# Navigation module in '17 Cruze Premier HB



## Blasirl (Mar 31, 2015)

Chevy MyLink Infotainment System

Welcome to connectivity

CHEVROLET HOW-TO VIDEOS


----------



## 1kulsol (Sep 9, 2017)

Thanks for this info .. I have already saved all these to my pc when researching this problem ... but none of it helps .. I want to add contacts and addresses but it appears you can't do that .. at least I haven't figured out how to do it.


----------



## jblackburn (Apr 14, 2012)

Haven't figured out a way to sync contact addresses from my phone to the Nav system. The few that I have saved in my car I've just input manually.


----------



## 1kulsol (Sep 9, 2017)

Thanks .. I just wish Chevy had put a little more thought into this system .. plus not charging for the map upgrades .. I like my Garmin GPS much better .. and I have lifetime upgrades


----------



## jblackburn (Apr 14, 2012)

Actually, I just saw this. I can't remember if my iPhone did this or not. This is what you're looking for I think.

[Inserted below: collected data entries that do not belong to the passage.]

-- ==== Sys2Proof/Certificates/Slice0/Obligations.lean ====
section
/-!
DEFINITION. What is claimed of the machine. Each `Obligations.<Name>` is a statement for the provers; its docstring names the rules of
the spec it rests on.
-/

open Sys2Proof Sys2Proof.Machine

/-! ## Lane instructions -/

/-- R46, R48: the integer operations of majors 0x00 to 0x03 on each active lane, modulo 2^32, with neither flag nor fault; quotients and
high products are deferred (R16). -/
def Obligations.IntegerLaneOperations : Prop :=
  Computes2 .iadd (fun x y => ⟨x + y, 0⟩) ∧ Computes2 .isub (fun x y => ⟨x - y, 0⟩) ∧ Computes2 .imul (fun x y => ⟨x * y, 0⟩) ∧
  Computes2 .and (fun x y => ⟨x &&& y, 0⟩) ∧ Computes2 .or (fun x y => ⟨x ||| y, 0⟩) ∧ Computes2 .xor (fun x y => ⟨x ^^^ y, 0⟩) ∧
  Computes2 .andn (fun x y => ⟨x &&& ~~~y, 0⟩) ∧ Computes2 .shl (fun x y => ⟨x <<< (y.toNat % 32), 0⟩) ∧
  Computes2 .shr (fun x y => ⟨x >>> (y.toNat % 32), 0⟩) ∧ Computes2 .sra (fun x y => ⟨x.sshiftRight (y.toNat % 32), 0⟩) ∧
  Computes2 .iminI32 (fun x y => ⟨BitVec.ofInt 32 (min x.toInt y.toInt), 0⟩) ∧
  Computes2 .iminN32 (fun x y => ⟨BitVec.ofNat 32 (min x.toNat y.toNat), 0⟩) ∧
  Computes2 .imaxI32 (fun x y => ⟨BitVec.ofInt 32 (max x.toInt y.toInt), 0⟩) ∧
  Computes2 .imaxN32 (fun x y => ⟨BitVec.ofNat 32 (max x.toNat y.toNat), 0⟩) ∧
  Computes3 .imad (fun z x y => ⟨x * y + z, 0⟩) ∧ Computes2 .mov (fun _ y => ⟨y, 0⟩) ∧
  Computes1 .iabs (fun x => ⟨BitVec.ofNat 32 x.toInt.natAbs, 0⟩) ∧
  Computes1 .clz (fun x => ⟨BitVec.ofNat 32 ((List.range 32).countP fun i => x.toNat < 2 ^ i), 0⟩) ∧
  Computes1 .popc (fun x => ⟨BitVec.ofNat 32 ((List.range 32).countP fun i => x.getLsbD i), 0⟩) ∧
  Defers2 .imulhI32 (fun x y => ⟨BitVec.ofInt 32 (x.toInt * y.toInt / 2 ^ 32), 0⟩) ∧
  Defers2 .imulhN32 (fun x y => ⟨BitVec.ofNat 32 (x.toNat * y.toNat / 2 ^ 32), 0⟩) ∧
  Defers2 .idivI32 (fun x y => ⟨if y = 0 then 0xFFFFFFFF else BitVec.ofInt 32 (x.toInt.tdiv y.toInt), 0⟩) ∧
  Defers2 .idivN32 (fun x y => ⟨if y = 0 then 0xFFFFFFFF else x / y, 0⟩) ∧
  Defers2 .iremI32 (fun x y => ⟨if y = 0 then x else BitVec.ofInt 32 (x.toInt.tmod y.toInt), 0⟩) ∧
  Defers2 .iremN32 (fun x y => ⟨if y = 0 then x else x % y, 0⟩)

/-- R49: the immediate operations; imm12 is sign-extended but in `liu`, the shifts take five bits. -/
def Obligations.ImmediateLaneOperations : Prop :=
  ComputesImm .iaddi (fun x (i : BitVec 12) => x + i.signExtend 32) ∧ ComputesImm .andi (fun x (i : BitVec 12) => x &&& i.signExtend 32) ∧
  ComputesImm .ori (fun x (i : BitVec 12) => x ||| i.signExtend 32) ∧ ComputesImm .xori (fun x (i : BitVec 12) => x ^^^ i.signExtend 32) ∧
  ComputesImm .shli (fun x (i : BitVec 5) => x <<< i.toNat) ∧ ComputesImm .shri (fun x (i : BitVec 5) => x >>> i.toNat) ∧
  ComputesImm .srai (fun x (i : BitVec 5) => x.sshiftRight i.toNat) ∧ ComputesImm .lii (fun _ (i : BitVec 12) => i.signExtend 32) ∧
  ComputesImm .liu (fun x (i : BitVec 12) => x.extractLsb' 0 20 ++ i)

/-- R47: `sel` writes every lane whose `em` bit is 1: a where the selector's bit is 1, b otherwise; the prefix is no guard. -/
def Obligations.SelectTakesASelector : Prop :=
  ∀ sm p d a b s, s.GroupReady → s.hasV [d.toNat, a.toNat, b.toNat] → ∃ t, exec (.sel sm p d a b) s = .next t ∧
    s.WroteV t d.toNat 4
      (fun k => if s.cur.em.getLsbD k then (if (s.rawP p.toNat).getLsbD k then laneOf (s.rawV a.toNat) k else laneOf (s.rawV b.toNat) k)
        else laneOf (s.rawV d.toNat) k)
      (fun _ => 0)

/-- R18: the fourteen short forms that compute, on the lanes of `em`, as their 32-bit equivalents do. -/
def Obligations.ShortFormOperations : Prop :=
  ComputesShort .movShort (fun _ y => ⟨y, 0⟩) ∧ ComputesShort .iaddShort (fun x y => ⟨x + y, 0⟩) ∧
  ComputesShort .isubShort (fun x y => ⟨x - y, 0⟩) ∧ ComputesShort .imulShort (fun x y => ⟨x * y, 0⟩) ∧
  ComputesShort .andShort (fun x y => ⟨x &&& y, 0⟩) ∧ ComputesShort .orShort (fun x y => ⟨x ||| y, 0⟩) ∧
  ComputesShort .xorShort (fun x y => ⟨x ^^^ y, 0⟩) ∧ ComputesShort .shlShort (fun x y => ⟨x <<< (y.toNat % 32), 0⟩) ∧
  ComputesShort .shrShort (fun x y => ⟨x >>> (y.toNat % 32), 0⟩) ∧ ComputesShort .faddShort fadd32 ∧ ComputesShort .fsubShort fsub32 ∧
  ComputesShort .fmulShort fmul32 ∧ ComputesShort .fmaxShort (minMax true) ∧ ComputesShort .fminShort (minMax false) ∧
  ComputesShort .fnegShort (fun _ y => ⟨y ^^^ 0x80000000, 0⟩)

/-- R50 to R55: the floating-point operations on each active lane, with their flags; the functions of Table 02-3, square roots and
quotients are deferred (R16). -/
def Obligations.FloatLaneOperations : Prop :=
  Computes2 .fadd fadd32 ∧ Computes2 .fsub fsub32 ∧ Computes2 .fmul fmul32 ∧ Computes3 .ffma (fun z x y => ffma32 x y z) ∧
  Computes2 .fmin (minMax false) ∧ Computes2 .fmax (minMax true) ∧ Computes2 .fneg (fun _ y => ⟨y ^^^ 0x80000000, 0⟩) ∧
  Computes1 .fabs (fun x => ⟨x &&& 0x7FFFFFFF, 0⟩) ∧ Computes2 .hadd2 hadd2 ∧ Computes2 .hmul2 hmul2 ∧
  Computes3 .hfma2 (fun z x y => hfma2 x y z) ∧ Computes2 .hmax2 (hminMax2 true) ∧ Computes2 .hmin2 (hminMax2 false) ∧
  Computes3 .hdot2 (fun z x y => hdot2 x y z) ∧ (∀ m e, Computes1 (fun sm g d a => .cvt sm g m d a e) (cvtElem m e)) ∧
  Computes2 .pack (fun x y => bfPair (roundBf .rne x) (roundBf .rne y)) ∧ Computes1 .unpkLo (fun x => unpkElem (bfLo x)) ∧
  Computes1 .unpkHi (fun x => unpkElem (bfHi x)) ∧ Computes3 .cvt8Lo (cvt8Pair false) ∧ Computes3 .cvt8Hi (cvt8Pair true) ∧
  (∀ k : BitVec 2, Computes1 (fun sm g d a => .unpk8 sm g d a k) (fun x => ⟨e4ToF32 (x.extractLsb' (8 * k.toNat) 8), 0⟩)) ∧
  Defers2 .fdiv fdiv32 ∧ Defers1 .frcp frcp32 ∧ Defers1 .frsq frsq32 ∧ Defers1 .fsqrt fsqrt32 ∧ Defers1 .fexp2 fexp232 ∧
  Defers1 .flog2 flog232

/-- R42, R56: the compares write one bit of pd for each active lane; a write of `p0` leaves it all ones. -/
def Obligations.CompareOperations : Prop :=
  Compares .icmpEq (fun x y => (x == y, 0)) ∧ Compares .icmpNe (fun x y => (x != y, 0)) ∧
  Compares .icmpLtI32 (fun x y => (x.slt y, 0)) ∧ Compares .icmpLeI32 (fun x y => (x.sle y, 0)) ∧
  Compares .icmpLtN32 (fun x y => (x.ult y, 0)) ∧ Compares .icmpLeN32 (fun x y => (x.ule y, 0)) ∧
  Compares .fcmpEq (fcmpElem 0) ∧ Compares .fcmpNe (fcmpElem 1) ∧ Compares .fcmpLt (fcmpElem 2) ∧ Compares .fcmpLe (fcmpElem 3) ∧
  Compares .fcmpUn (fcmpElem 4) ∧ Compares .fcmpOrd (fcmpElem 5)

/-- R42, R57: predicate logic on each active lane. -/
def Obligations.PredicateLogic : Prop :=
  (∀ p ∈ [((.pand, fun x y => x && y) : (Bool → BitVec 3 → BitVec 3 → BitVec 3 → BitVec 3 → Instr) × (Bool → Bool → Bool)),
      (.por, fun x y => x || y), (.pxor, fun x y => x ^^ y)], ∀ sm g d a b s, s.GroupReady →
    ∃ t, exec (p.1 sm g d a b) s = .next t ∧ s.WroteP t d.toNat 4
      (fun k => if (s.act g).getLsbD k then p.2 ((s.rawP a.toNat).getLsbD k) ((s.rawP b.toNat).getLsbD k) else (s.rawP d.toNat).getLsbD k)
      (fun _ => 0)) ∧
  ∀ p ∈ [((.pnot, fun x => !x) : (Bool → BitVec 3 → BitVec 3 → BitVec 3 → Instr) × (Bool → Bool)), (.pmov, fun x => x)],
    ∀ sm g d a s, s.GroupReady → ∃ t, exec (p.1 sm g d a) s = .next t ∧ s.WroteP t d.toNat 4
      (fun k => if (s.act g).getLsbD k then p.2 ((s.rawP a.toNat).getLsbD k) else (s.rawP d.toNat).getLsbD k) (fun _ => 0)

/-- R59: the execution mask: `emrd` reads it in the lanes of the guard whatever it is, `emwr` and `emand` set it. -/
def Obligations.ExecutionMask : Prop :=
  (∀ sm g d s, s.GroupReady → ∃ t, exec (.emrd sm g d) s = .next t ∧ s.WroteP t d.toNat 4
    (fun k => if (s.rawP g.toNat).getLsbD k then s.cur.em.getLsbD k else (s.rawP d.toNat).getLsbD k) (fun _ => 0)) ∧
  (∀ sm a s, s.GroupReady → ∃ t, exec (.emwr sm a) s = .next t ∧ t.cur.em = s.rawP a.toNat ∧
    s.GoesOn t 4 ∧ s.SameBytes t ∧ t.vrf = s.vrf ∧ s.Keeps { t with cur := { t.cur with em := s.cur.em } }) ∧
  ∀ sm a s, s.GroupReady → ∃ t, exec (.emand sm a) s = .next t ∧ t.cur.em = s.cur.em &&& s.rawP a.toNat ∧
    s.GoesOn t 4 ∧ s.SameBytes t ∧ t.vrf = s.vrf ∧ s.Keeps { t with cur := { t.cur with em := s.cur.em } }

/-- R60, R61: moves between lanes and between lanes and uniform registers; every source element is read before any is written. -/
def Obligations.LaneMovement : Prop :=
  (∀ sm g d a b s, s.GroupReady → s.hasV [d.toNat, a.toNat, b.toNat] → ∃ t, exec (.shfl sm g d a b) s = .next t ∧ s.WroteV t d.toNat 4
    (fun k => if (s.act g).getLsbD k then laneOf (s.rawV a.toNat) ((laneOf (s.rawV b.toNat) k).toNat % 256) else laneOf (s.rawV d.toNat) k)
    (fun _ => 0)) ∧
  (∀ sm g d a b s, s.GroupReady → s.hasV [d.toNat, a.toNat, b.toNat] → ∃ t, exec (.rot sm g d a b) s = .next t ∧ s.WroteV t d.toNat 4
    (fun k => if (s.act g).getLsbD k then laneOf (s.rawV a.toNat) ((k + (laneOf (s.rawV b.toNat) k).toNat % 256) % 256)
      else laneOf (s.rawV d.toNat) k) (fun _ => 0)) ∧
  (∀ sm g d a b s l, s.GroupReady → s.hasV [d.toNat, a.toNat, b.toNat] → (l < 256 ∧ (s.act g).getLsbD l ∧ ∀ j < l, !(s.act g).getLsbD j) →
    ∃ t, exec (.bcast sm g d a b) s = .next t ∧ s.WroteV t d.toNat 4
    (fun k => if (s.act g).getLsbD k then laneOf (s.rawV a.toNat) ((laneOf (s.rawV b.toNat) l).toNat % 256) else laneOf (s.rawV d.toNat) k)
    (fun _ => 0)) ∧
  (∀ sm g d a b s, s.GroupReady → s.hasV [d.toNat, a.toNat, b.toNat] → s.act g = 0 →
    ∃ t, exec (.bcast sm g d a b) s = .next t ∧ s.WroteV t d.toNat 4 (laneOf (s.rawV d.toNat)) (fun _ => 0)) ∧
  (∀ sm g d a s l, s.GroupReady → s.hasV [a.toNat] → (l < 256 ∧ (s.act g).getLsbD l ∧ ∀ j < l, !(s.act g).getLsbD j) →
    ∃ t, exec (.vtos sm g d a) s = .next t ∧ s.WroteS t d.toNat 4 (0#32 ++ laneOf (s.rawV a.toNat) l)) ∧
  (∀ sm g d a s, s.GroupReady → s.hasV [a.toNat] → s.act g = 0 → ∃ t, exec (.vtos sm g d a) s = .next t ∧ s.WroteNothing t 4) ∧
  (∀ sm g d a s, s.GroupReady → s.hasV [d.toNat] → ∃ t, exec (.stov sm g d a) s = .next t ∧ s.WroteV t d.toNat 4
    (fun k => if (s.act g).getLsbD k then (s.rawS a.toNat).extractLsb' 0 32 else laneOf (s.rawV d.toNat) k) (fun _ => 0)) ∧
  ∀ sm g d s, s.GroupReady → s.hasV [d.toNat] → ∃ t, exec (.lane sm g d) s = .next t ∧ s.WroteV t d.toNat 4
    (fun k => if (s.act g).getLsbD k then BitVec.ofNat 32 k else laneOf (s.rawV d.toNat) k) (fun _ => 0)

It does work for the contacts with addresses in my phone.









Sent from my SM-G950U using Tapatalk


----------



## 1kulsol (Sep 9, 2017)

Great find .. I just went outside and paired my phone and added a contact ... now it just will take a little time to add the contacts I want from my phone's contact list .. thanks for finding this.


----------